Activity
Exactly the lines starting at the line containing "let r := m.guardDecide x late" and ending at the line containing "11 → s0 = 0)" are to be written out from the listing below, both included.

Data listing
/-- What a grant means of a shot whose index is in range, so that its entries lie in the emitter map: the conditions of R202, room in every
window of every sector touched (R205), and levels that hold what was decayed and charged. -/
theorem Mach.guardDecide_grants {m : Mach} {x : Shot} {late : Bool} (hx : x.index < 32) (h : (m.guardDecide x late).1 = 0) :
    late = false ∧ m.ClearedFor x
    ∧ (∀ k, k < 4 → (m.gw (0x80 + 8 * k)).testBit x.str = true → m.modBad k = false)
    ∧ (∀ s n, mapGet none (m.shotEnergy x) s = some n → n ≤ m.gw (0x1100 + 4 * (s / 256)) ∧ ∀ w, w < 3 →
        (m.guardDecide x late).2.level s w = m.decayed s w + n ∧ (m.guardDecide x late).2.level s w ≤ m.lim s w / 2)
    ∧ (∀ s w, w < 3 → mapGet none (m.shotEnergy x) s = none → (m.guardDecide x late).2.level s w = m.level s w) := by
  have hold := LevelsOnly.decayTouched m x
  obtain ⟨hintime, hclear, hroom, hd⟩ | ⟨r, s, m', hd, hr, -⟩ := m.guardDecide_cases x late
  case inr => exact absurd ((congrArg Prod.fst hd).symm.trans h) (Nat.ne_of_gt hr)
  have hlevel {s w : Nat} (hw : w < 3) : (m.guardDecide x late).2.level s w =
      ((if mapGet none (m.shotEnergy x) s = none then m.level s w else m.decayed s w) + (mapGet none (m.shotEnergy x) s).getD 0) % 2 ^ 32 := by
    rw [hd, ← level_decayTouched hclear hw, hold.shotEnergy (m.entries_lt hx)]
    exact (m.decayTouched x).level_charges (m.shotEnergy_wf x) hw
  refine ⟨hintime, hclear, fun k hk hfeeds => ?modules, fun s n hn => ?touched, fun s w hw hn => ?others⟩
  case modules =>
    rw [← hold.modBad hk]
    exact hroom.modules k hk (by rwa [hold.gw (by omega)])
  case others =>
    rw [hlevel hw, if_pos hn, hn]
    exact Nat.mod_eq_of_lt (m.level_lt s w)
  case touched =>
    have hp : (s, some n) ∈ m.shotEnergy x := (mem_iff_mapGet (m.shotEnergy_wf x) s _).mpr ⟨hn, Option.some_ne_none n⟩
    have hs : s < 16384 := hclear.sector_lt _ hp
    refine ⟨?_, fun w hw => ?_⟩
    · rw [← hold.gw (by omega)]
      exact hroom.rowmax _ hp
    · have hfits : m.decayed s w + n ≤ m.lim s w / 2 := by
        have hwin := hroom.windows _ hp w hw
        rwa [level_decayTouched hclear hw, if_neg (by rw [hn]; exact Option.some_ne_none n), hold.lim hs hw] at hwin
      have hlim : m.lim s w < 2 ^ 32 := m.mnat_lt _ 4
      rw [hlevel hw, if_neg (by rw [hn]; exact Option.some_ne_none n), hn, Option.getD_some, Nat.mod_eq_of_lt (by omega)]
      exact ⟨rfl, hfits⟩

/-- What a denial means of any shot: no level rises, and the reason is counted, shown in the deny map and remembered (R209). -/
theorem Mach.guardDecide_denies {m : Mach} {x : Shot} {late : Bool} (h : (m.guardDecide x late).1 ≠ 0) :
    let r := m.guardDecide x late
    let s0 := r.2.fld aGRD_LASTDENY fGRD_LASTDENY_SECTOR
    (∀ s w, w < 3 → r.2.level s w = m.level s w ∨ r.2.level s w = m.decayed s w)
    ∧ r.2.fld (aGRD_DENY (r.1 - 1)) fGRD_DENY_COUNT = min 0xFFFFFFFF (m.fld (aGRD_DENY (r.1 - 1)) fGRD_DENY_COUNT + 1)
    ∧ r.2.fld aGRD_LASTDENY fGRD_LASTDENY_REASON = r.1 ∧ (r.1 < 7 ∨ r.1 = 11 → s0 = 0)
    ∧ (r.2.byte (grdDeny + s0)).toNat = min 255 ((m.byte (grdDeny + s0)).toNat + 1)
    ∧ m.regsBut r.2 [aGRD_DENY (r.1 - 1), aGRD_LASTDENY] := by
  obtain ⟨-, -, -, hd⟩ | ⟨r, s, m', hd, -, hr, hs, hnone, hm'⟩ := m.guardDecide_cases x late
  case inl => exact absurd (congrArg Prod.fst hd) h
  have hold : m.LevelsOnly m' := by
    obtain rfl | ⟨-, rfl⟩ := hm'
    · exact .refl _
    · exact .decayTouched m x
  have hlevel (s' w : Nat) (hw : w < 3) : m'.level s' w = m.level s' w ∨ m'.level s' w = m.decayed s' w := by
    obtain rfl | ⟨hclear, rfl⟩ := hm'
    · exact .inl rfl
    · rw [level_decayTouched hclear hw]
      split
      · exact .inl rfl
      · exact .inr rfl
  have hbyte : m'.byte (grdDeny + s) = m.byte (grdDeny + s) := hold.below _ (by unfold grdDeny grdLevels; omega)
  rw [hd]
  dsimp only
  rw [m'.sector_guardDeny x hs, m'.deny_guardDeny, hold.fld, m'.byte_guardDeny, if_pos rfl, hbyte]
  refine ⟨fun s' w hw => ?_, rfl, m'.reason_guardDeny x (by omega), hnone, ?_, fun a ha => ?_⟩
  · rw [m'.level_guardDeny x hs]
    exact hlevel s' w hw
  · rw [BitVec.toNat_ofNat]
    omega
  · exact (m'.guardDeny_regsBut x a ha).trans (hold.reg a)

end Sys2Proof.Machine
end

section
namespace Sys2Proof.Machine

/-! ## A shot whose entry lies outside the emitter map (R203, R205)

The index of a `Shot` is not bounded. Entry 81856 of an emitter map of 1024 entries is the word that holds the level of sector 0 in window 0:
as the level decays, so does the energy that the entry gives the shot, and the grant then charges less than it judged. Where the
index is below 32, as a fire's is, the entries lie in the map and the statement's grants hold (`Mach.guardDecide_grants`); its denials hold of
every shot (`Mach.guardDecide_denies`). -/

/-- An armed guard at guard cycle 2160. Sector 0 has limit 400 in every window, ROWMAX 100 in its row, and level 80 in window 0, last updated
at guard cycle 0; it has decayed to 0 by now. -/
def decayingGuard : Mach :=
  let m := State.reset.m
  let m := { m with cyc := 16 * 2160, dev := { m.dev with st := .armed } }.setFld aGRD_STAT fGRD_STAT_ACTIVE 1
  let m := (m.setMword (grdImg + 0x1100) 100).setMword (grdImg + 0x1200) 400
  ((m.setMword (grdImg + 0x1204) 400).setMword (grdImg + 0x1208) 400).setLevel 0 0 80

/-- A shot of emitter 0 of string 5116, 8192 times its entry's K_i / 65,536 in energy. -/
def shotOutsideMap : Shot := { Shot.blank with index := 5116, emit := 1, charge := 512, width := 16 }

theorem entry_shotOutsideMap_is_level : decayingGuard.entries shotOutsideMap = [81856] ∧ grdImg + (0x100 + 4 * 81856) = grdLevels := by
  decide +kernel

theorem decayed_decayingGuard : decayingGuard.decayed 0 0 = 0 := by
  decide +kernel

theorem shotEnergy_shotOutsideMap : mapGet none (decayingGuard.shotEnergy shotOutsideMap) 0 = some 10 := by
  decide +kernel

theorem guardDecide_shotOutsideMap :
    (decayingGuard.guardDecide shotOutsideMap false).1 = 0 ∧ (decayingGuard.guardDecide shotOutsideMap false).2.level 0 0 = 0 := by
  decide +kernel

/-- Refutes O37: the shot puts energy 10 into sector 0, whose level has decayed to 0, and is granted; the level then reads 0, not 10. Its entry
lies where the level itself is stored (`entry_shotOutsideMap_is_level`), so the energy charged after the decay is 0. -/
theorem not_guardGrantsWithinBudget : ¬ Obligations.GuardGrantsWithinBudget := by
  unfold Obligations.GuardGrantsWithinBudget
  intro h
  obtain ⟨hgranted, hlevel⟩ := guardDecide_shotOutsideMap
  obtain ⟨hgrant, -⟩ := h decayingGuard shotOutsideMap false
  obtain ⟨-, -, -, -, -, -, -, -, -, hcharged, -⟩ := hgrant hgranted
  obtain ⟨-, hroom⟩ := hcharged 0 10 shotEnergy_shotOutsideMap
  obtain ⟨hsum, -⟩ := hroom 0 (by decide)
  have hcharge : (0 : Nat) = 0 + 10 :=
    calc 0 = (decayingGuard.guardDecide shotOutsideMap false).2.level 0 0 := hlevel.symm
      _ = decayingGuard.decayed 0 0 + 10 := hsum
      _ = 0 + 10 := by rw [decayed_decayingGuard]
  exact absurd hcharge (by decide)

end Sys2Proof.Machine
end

...

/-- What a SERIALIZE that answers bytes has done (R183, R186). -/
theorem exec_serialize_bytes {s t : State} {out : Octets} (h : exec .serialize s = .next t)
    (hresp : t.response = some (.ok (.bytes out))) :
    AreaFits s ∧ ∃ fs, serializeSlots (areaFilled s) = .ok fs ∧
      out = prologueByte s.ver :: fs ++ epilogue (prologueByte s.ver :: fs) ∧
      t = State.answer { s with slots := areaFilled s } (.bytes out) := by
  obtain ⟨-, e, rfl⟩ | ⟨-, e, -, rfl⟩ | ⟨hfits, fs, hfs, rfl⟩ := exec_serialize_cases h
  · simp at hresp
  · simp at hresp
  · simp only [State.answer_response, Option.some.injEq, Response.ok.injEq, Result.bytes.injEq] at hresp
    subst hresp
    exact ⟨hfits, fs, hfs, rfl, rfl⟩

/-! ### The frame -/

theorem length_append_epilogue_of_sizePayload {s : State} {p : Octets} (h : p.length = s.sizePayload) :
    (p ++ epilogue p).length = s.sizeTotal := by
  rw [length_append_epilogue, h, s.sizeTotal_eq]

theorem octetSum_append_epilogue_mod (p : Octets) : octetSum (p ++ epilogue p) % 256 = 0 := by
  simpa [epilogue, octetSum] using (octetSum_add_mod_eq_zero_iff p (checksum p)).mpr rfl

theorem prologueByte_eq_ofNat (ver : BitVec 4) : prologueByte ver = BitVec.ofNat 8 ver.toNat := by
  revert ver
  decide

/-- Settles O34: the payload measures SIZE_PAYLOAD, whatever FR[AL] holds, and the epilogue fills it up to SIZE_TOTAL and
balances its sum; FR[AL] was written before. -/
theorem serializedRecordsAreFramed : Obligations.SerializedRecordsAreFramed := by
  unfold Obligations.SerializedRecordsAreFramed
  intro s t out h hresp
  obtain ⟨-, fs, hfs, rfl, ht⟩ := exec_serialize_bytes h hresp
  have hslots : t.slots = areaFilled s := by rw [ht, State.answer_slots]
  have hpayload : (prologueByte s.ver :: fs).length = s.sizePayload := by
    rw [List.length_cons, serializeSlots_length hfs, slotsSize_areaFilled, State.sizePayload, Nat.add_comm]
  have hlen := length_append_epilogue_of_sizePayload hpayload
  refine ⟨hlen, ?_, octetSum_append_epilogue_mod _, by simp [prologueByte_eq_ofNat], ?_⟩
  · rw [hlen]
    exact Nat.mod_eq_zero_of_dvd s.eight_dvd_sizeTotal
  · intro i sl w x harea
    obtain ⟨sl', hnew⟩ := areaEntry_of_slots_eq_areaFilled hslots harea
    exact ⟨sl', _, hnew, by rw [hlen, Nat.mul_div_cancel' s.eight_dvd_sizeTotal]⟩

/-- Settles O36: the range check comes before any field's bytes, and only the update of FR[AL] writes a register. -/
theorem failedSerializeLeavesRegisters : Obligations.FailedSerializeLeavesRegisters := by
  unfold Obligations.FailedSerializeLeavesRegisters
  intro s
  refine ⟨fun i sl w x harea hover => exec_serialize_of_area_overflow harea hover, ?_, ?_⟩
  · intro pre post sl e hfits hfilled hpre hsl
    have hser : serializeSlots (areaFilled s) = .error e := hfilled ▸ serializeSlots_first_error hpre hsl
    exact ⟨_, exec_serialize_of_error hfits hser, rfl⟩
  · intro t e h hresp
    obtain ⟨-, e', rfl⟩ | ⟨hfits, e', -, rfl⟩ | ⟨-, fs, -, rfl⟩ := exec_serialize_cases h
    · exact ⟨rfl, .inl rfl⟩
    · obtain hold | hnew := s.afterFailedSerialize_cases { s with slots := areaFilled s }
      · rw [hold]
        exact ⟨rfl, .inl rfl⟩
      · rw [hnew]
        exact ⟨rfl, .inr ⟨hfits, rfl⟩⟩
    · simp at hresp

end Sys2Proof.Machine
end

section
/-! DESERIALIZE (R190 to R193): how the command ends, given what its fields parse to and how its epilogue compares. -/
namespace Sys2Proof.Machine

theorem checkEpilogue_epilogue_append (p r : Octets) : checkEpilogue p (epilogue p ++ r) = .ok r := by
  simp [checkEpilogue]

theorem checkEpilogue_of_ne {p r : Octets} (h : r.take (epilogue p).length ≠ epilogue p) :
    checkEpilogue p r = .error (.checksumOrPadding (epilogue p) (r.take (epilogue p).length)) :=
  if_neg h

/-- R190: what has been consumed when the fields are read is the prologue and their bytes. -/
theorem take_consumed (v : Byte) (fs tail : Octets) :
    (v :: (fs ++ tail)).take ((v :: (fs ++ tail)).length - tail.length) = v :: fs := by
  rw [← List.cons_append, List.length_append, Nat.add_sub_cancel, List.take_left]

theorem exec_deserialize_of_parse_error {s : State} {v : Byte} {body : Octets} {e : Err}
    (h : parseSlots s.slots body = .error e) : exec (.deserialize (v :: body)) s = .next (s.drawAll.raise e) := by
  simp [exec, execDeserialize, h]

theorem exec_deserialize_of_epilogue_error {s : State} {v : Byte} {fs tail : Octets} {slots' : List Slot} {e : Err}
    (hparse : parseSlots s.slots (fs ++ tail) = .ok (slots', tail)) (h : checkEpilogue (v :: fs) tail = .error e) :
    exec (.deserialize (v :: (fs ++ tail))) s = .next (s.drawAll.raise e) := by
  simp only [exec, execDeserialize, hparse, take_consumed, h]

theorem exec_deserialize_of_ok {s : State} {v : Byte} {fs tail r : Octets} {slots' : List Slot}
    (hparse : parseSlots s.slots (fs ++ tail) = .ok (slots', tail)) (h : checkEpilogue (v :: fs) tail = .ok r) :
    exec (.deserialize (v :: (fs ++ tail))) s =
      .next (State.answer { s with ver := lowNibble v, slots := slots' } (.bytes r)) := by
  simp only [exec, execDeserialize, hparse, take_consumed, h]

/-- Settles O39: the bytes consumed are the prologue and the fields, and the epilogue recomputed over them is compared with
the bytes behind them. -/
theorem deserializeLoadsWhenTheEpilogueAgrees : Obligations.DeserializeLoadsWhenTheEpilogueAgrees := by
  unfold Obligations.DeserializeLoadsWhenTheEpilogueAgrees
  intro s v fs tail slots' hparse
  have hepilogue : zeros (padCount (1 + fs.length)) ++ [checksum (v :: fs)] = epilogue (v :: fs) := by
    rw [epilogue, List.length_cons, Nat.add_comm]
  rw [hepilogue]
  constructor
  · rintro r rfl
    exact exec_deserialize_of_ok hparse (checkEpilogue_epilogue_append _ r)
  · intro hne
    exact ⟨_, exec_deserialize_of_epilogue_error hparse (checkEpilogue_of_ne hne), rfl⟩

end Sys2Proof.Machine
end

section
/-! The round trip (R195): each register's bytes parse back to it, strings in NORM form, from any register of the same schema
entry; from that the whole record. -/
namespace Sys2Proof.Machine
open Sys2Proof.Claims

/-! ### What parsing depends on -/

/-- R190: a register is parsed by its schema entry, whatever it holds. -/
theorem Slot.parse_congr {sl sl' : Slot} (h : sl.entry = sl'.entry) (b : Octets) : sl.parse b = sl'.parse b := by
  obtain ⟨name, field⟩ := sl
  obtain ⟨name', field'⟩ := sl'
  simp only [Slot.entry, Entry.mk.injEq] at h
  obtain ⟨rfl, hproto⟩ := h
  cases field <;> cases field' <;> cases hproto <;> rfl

Answer box
    let r := m.guardDecide x late
    let s0 := r.2.fld aGRD_LASTDENY fGRD_LASTDENY_SECTOR
    (∀ s w, w < 3 → r.2.level s w = m.level s w ∨ r.2.level s w = m.decayed s w)
    ∧ r.2.fld (aGRD_DENY (r.1 - 1)) fGRD_DENY_COUNT = min 0xFFFFFFFF (m.fld (aGRD_DENY (r.1 - 1)) fGRD_DENY_COUNT + 1)
    ∧ r.2.fld aGRD_LASTDENY fGRD_LASTDENY_REASON = r.1 ∧ (r.1 < 7 ∨ r.1 = 11 → s0 = 0)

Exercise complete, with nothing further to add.